Re: [R] Removing variables from data frame with a wile card
Hello Avi,
while something like d$something <- ... may seem like you're directly modifying
the data it does not actually do so. Most R objects try to be immutable, that
is, the object may not change after creation. This guarantees that if you have
a binding for same object the object won't change sneakily.
There is a data structure that is in fact mutable which are environments. For
example compare
L <- list()
local({L$a <- 3})
L$a
with
E <- new.env()
local({E$a <- 3})
E$a
The latter will in fact work, as the same Environment is modified, while in the
first one a modified copy of the list is made.
Under the hood we have a parser trick: If R sees something like
f(a) <- ...
it will look for a function f<- and call
a <- f<-(a, ...)
(this also happens for example when you do names(x) <- ...)
So in fact in our case this is equivalent to creating a copy with removed
columns and rebind the symbol in the current environment to the result.

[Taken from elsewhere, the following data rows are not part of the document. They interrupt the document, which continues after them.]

-- ==== Sys2Proof/Machine/Pcie.lean ====
section
/-! DEFINITION. The PCI Express controller: virtual functions, resets and readiness, MSI-X, errors, PTM, DOE and the SMBus
port (chapter 02). -/

namespace Sys2Proof.Machine

/-! ### Virtual functions (R43, R396) -/

/-- VF Enable becomes 0: every VF is reset and ceases to exist, and a waiting VF maximum takes effect (R56, R396). -/
def vanishVfs (s : State) : State :=
  let s := (List.range s.pcie.vfs).foldl (fun t i => startReset (i + 1) 2 [] true t) s
  { s with pcie := { s.pcie with vfEnable := false, vfs := 0 }, stg := { s.stg with overlayMax := s.stg.overlayMaxNext } }

/-- What a function that comes into existence starts with: no halt, no bus mastering, every vector masked (R91, R50). -/
def newFunctions (n : Nat) (s : State) : State :=
  let isNew (f : Nat) : Bool := 1 ≤ f && f ≤ n
  let old (f : Nat) : Bool := !isNew f
  { s with
    ush := { s.ush with halts := s.ush.halts.filter fun x => old x.1 },
    pcie := { s.pcie with
      bme := s.pcie.bme.filter old, d3 := s.pcie.d3.filter old, aer := s.pcie.aer.filter fun x => old x.1,
      completionTimeout := s.pcie.completionTimeout.filter fun x => old x.1,
      msixAddr := s.pcie.msixAddr.filter fun x => old (x.1 / 256),
      msixData := s.pcie.msixData.filter fun x => old (x.1 / 256),
      unmasked := s.pcie.unmasked.filter fun v => old (v / 256),
      msixPending := s.pcie.msixPending.filter fun v => old (v / 256) } }

/-- VF Enable is written (R43): without ARI no VF comes into existence. -/
def writeVfEnable (enable : Bool) (num : Nat) (ari : Bool) (s : State) : State :=
  if !enable then vanishVfs { s with pcie := { s.pcie with ari := ari } }
  else if s.pcie.vfEnable then s
  else
    let s := { s with pcie := { s.pcie with vfEnable := true, numVfs := num, ari := ari } }
    if !ari then trouble 3 (event 0x0E01 1 0 [] s)
    else
      let n := Nat.min num (vfOffer s)
      let s := newFunctions n s
      { s with pcie := { s.pcie with vfs := n } }

/-- VF_ENABLE (R43). -/
def execVfEnable (enable : Bool) (num : Nat) (ari : Bool) (s : State) : Host.Outcome State Fault Refusal :=
  run (configReach (writeVfEnable enable num ari)) s

/-! ### Bus mastering and MSI-X (R50, R63) -/

/-- One message for each pending vector of a function that is unmasked, once the function may master the bus. -/
def sendPending (f : Nat) (s : State) : State :=
  if canMaster s f then
    let go (v : Nat) : Bool := v / 256 = f && s.pcie.unmasked.contains v
    let t := (s.pcie.msixPending.filter go).foldl (fun t v => emit (msixMessage t f (v % 256)) t) s
    { t with pcie := { t.pcie with msixPending := t.pcie.msixPending.filter fun v => !go v } }
  else s

/-- A list with or without an element. -/
def setMember (b : Bool) (f : Nat) (l : List Nat) : List Nat := if b then insertSorted f l else l.filter fun g => g != f

/-- The operand reads that waited for a function are issued (R50). -/
def askOperands (f : Nat) (s : State) : State :=
  { s with seats := s.seats.mapRows fun _ x => if x.fn = f then askOperand s x else x }

/-- Bus Master Enable or the power state of a function changes; waiting messages and reads go out (R50). -/
def writeBusMaster (f : Nat) (bme d0 : Bool) (s : State) : State :=
  if !fnExists s f then s
  else
    let s := { s with pcie := { s.pcie with bme := setMember bme f s.pcie.bme, d3 := setMember (!d0) f s.pcie.d3 } }
    sendPending f (askOperands f s)

/-- BUS_MASTER_ENABLE (R50). -/
def execBusMasterEnable (fn : Nat) (bme : Bool) (d0 : Bool) (s : State) : Host.Outcome State Fault Refusal :=
  run (configReach (writeBusMaster fn bme d0)) s

/-- Vectors that a function has (R44, R62). -/
def hasVector (f v : Nat) : Bool := v < (if f = 0 then 256 else 16)

/-- A vector is unmasked (R63). -/
def unmask (f v : Nat) (s : State) : State :=
  if fnExists s f && hasVector f v then
    sendPending f { s with pcie := { s.pcie with unmasked := insertSorted (256 * f + v) s.pcie.unmasked } }
  else s

/-- MSIX_UNMASK (R63). -/
def execMsixUnmask (fn : Nat) (vector : Nat) (s : State) : Host.Outcome State Fault Refusal := run (unmask fn vector) s

/-! ### Errors (R51) -/

/-- ECRC_ERROR (R51). -/
def execEcrcError (s : State) : Host.Outcome State Fault Refusal := run (logAer 0 .ecrc) s

/-- POISONED_WINDOW_REQUEST (R51): a write is discarded, a read completes with Unsupported Request. -/
def execPoisonedWindowRequest (fn : Nat) (isRead : Bool) (s : State) : Host.Outcome State Fault Refusal :=
  run (fun s =>
    if !fnExists s fn then s
    else
      let s := logAer fn .poisoned s
      if isRead then emit (.unsupported fn) s else s) s

/-! ### PTM (R53) -/

/-- A dialog starts. One that was still outstanding has failed, and ends a run of valid dialogs. -/
def startDialog (s : State) : State :=
  if s.pcie.ptmEnable then
    { s with pcie := { s.pcie with ptmDialog := true, ptmRun := if s.pcie.ptmDialog then 0 else s.pcie.ptmRun } }
  else s

/-- PTM_DIALOG (R53). -/
def execPtmDialog (s : State) : Host.Outcome State Fault Refusal := run startDialog s

/-- PTM is lost (R53); the epoch in progress has seen it (R121). A run of valid dialogs ends. -/
def losePtm (s : State) : State :=
  if s.pcie.ptmLost then { s with pcie := { s.pcie with ptmRun := 0 } }
  else
    event 0x0302 1 deviceWide [1]
      { s with pcie := { s.pcie with ptmLost := true, ptmRun := 0 }, box := { s.box with ptmLost := true } }

/-- A valid dialog completes: the second in a row regains PTM (R53). -/
def dialogDone (s : State) : State :=
  if !s.pcie.ptmEnable || !s.pcie.ptmDialog then s
  else
    let s := { s with pcie := { s.pcie with ptmDialog := false } }
    if !s.pcie.ptmLost then s
    else if s.pcie.ptmRun = 0 then { s with pcie := { s.pcie with ptmRun := 1 } }
    else event 0x0302 1 deviceWide [0] { s with pcie := { s.pcie with ptmLost := false, ptmRun := 0 } }

/-- PTM_DIALOG_COMPLETE (R53). -/
def execPtmDialogComplete (_time : Nat) (s : State) : Host.Outcome State Fault Refusal := run dialogDone s

/-- PTM_LOSS (R53). -/
def execPtmLoss (s : State) : Host.Outcome State Fault Refusal := run losePtm s

/-- PTM Enable is written: PTM is lost while it is 0. -/
def writePtmEnable (b : Bool) (s : State) : State :=
  let s := { s with pcie := { s.pcie with ptmEnable := b, ptmDialog := s.pcie.ptmDialog && b } }
  if b then s else losePtm s

/-! ### Resets of the PF (R56, R499, R506) -/

/-- What every reset of the PF does: its operations and waiting write-outs go the way of those of a VF that is reset
(R49, R50; assumption log 104), its rings are reset, VF Enable clears, event enables and pending bits clear, and pending
pairs are discarded without GUARD_FAIL. -/
def resetPf (s : State) : State :=
  let s := vanishVfs (resetRings 0 (drainFunction 0 s))
  { s with glb := { s.glb with evtPend := [], evtEnable := [], pairs := [] } }

/-- PF_FLR (R56). -/
def execPfFlr (s : State) : Host.Outcome State Fault Refusal := run resetPf s

/-- IDE streams return to Insecure, and the SPDM session ends. -/
def endLinkSecurity (s : State) : State :=
  { s with pcie := { s.pcie with spdmSession := false, ide := s.pcie.ide.map Ide.cleared } }

def resetHot (s : State) : State := endLinkSecurity (resetPf s)

/-- HOT_RESET (R56). -/
def execHotReset (s : State) : Host.Outcome State Fault Refusal := run resetHot s

/-- Every seated operation is lost with no record, and nothing more is written out (R31). -/
def loseOperations (s : State) : State :=
  (Tab.keys s.seats).foldl (fun t k => releaseSeat k (dropRun k t)) { s with writer := [] }

/-- Volatile parts of the key table end: an active key forfeits the rest of its block (R177), pins (R197), sealed seeds
(R131) and expansions end. -/
def loseKeyState (s : State) : State :=
  { s with keys := { s.keys with
      stateful := s.keys.stateful.mapRows fun _ y => y.lose, pins := [], cache := [], sealPresent := false,
      sealKey := [] } }

/-- The plan's side of a PERST_N or a loss of supply: the overlay is reset (R396), a switch before its commit is given up
(R394), and no image waits to be written. -/
def dropSwitch (s : State) : State :=
  { s with stg := { s.stg with switching := .idle, asker := none, loading := [], overlayMax := 4096,
                               overlayMaxNext := 4096, deny := [] },
           scr := { s.scr with sceneChange := false, retain := 0, retainBank := none, sides := [] } }

/-- The token bus's side: an open ceremony and a held approval end, and TKB_CFG and TKB_CER_* are reset (R441, R443). -/
def resetCeremony (s : State) : State :=
  let s := endCeremony 0 s
  { s with tkb := { s.tkb with approval := .none, result := 0, action := 0, arg := [], startWanted := false, maxMode := 2,
                               fourLine := true } }

/-- The twin link's side: TWN_CFG and TWN_METER_* are reset (R420), held checkpoints are lost (R419), and a pairing that was
under way is given up. -/
def resetTwinConfig (s : State) : State :=
  let s := if s.twn.state = .pairing then unpair s else s
  { s with twn := { s.twn with enable := false, planSync := false, streamCkpt := false, joinWait := 1, meterBase := 0,
                               meterCount := 1, meterEnable := false, held := [], asker := none } }

/-- The register map's side (R494, R495, R500 to R502), and the RW registers of BOX and VFC that PERST_N resets. -/
def resetRegisters (s : State) : State :=
  { s with
    glb := { s.glb with trouble := 0, failOffset := 0, failCount := 0, snapBusy := false, snapCount := 0, held := [],
                        scratch := 0, pairs := [], evtPend := [], evtEnable := [] },
    box := { s.box with pageBase := 0, count := 1, enable := false, period := 60 },
    ten := { s.ten with mailSel := 0 } }

/-- The fundamental reset of the controller: the link goes down, and the configuration registers return to their reset
values, PTM Enable among them (assumption log 104). -/
def resetController (s : State) : State :=
  let s := writePtmEnable false s
  { s with pcie := { s.pcie with
      ready := false, cfgRetry := true, drsSent := false, doeWaiting := [], link := none, aspmL1 := false, bus := 0, mps := 0,
      mrrs := 2, numVfs := 0, ari := false, bme := [], d3 := [], aer := [], completionTimeout := [], unmasked := [],
      msixPending := [], msixAddr := [], msixData := [], ide := List.replicate 9 Ide.first } }

/-- PERST_N asserts, or the supply goes: operations are lost, and what R56 and the register chapters name is reset. -/
def resetCompute (s : State) : State :=
  let s := loseKeyState (loseOperations s)
  let s := resetTwinConfig (resetCeremony (dropSwitch s))
  let s := { s with lcs := { s.lcs with challenge := false, unlocked := false, newWanted := false } }
  resetController (resetRegisters (resetHot s))

/-- The epoch in progress ends at PERST_N with CUT; at what PTM time, no operand says (R123). -/
def cutEpoch (s : State) : State :=
  if s.box.running then
    let s := freezeBank (Config.timeEstimate s.free % 2 ^ 64) true s
    { s with box := { s.box with running := false } }
  else s

/-- PERST_N_ASSERT (R56, R123, R523). -/
def execPerstNAssert (s : State) : Host.Outcome State Fault Refusal :=
  run (fun s =>
    if !s.pcie.perstHigh then s
    else
      let s := resetCompute (cutEpoch s)
      { s with pcie := { s.pcie with perstHigh := false } }) s

/-- The vault's supplies are valid and PWRFAIL_N is high (R522). -/
def vaultValid (s : State) : Bool := s.pwr.vault && s.pwr.vhold && s.pwr.pwrfailHigh

/-- The widths at which the device trains (R35), widest first. -/
def linkWidths : List Nat := [16, 8, 4, 1]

The data.table package breaks with this convention and uses C based routines
that allow changing of data without copying the object. Doing
d[, (cols_to_remove) := NULL]
will actually change the data.
Regards,
Valentin
14.01.2023 18:28:33 avi.e.gr...@gmail.com:
> Steven,
>
> Just want to add a few things to what people wrote.
>
> In base R, the methods mentioned will let you make a copy of your original DF
> that is missing the items you are selecting that match your pattern.
>
> That is fine.
>
> For some purposes, you want to keep the original data.frame and remove a
> column within it. You can do that in several ways but the simplest is
> something where you sat the column to NULL as in:
>
> mydata$NAME <- NULL
>
> using the mydata["NAME"] notation can do that for you by using a loop of
> unctional programming method that does that with all components of your grep.
>
> R does have optimizations that make this less useful as a partial copy of a
> data.frame retains common parts till things change.
>
> For those who like to use the tidyverse, it comes with lots of tools that let
> you select columns that start with or end with or contain some pattern and I
> find that way easier.
>
>
>
> -Original Message-
> From: R-help On Behalf Of Steven Yen
> Sent: Saturday, January 14, 2023 7:49 AM
> To: Andrew Simmons
> Cc: R-help Mailing List
> Subject: Re: [R] Removing variables from data frame with a wile card
>
> Thanks to all. Very helpful.
>
> Steven from iPhone
>
>> On Jan 14, 2023, at 3:08 PM, Andrew Simmons wrote:
>>
>> You'll want to use grep() or grepl(). By default, grep() uses
>> extended regular expressions to find matches, but you can also use
>> perl regular expressions and globbing (after converting to a regular
>> expression).
>> For example:
>>
>> grepl("^yr", colnames(mydata))
>>
>> will tell you which 'colnames' start with "yr". If you'd rather you
>> use globbing:
>>
>> grepl(glob2rx("yr*"), colnames(mydata))
>>
>> Then you might write something like this to remove the columns starting with
>> yr:
>>
>> mydata <- mydata[, !grepl("^yr", colnames(mydata)), drop = FALSE]
>>
>>> On Sat, Jan 14, 2023 at 1:56 AM Steven T. Yen wrote:
>>>
>>> I have a data frame containing variables "yr3",...,"yr28".
>>>
>>> How do I remove them with a wild cardsomething similar to "del yr*"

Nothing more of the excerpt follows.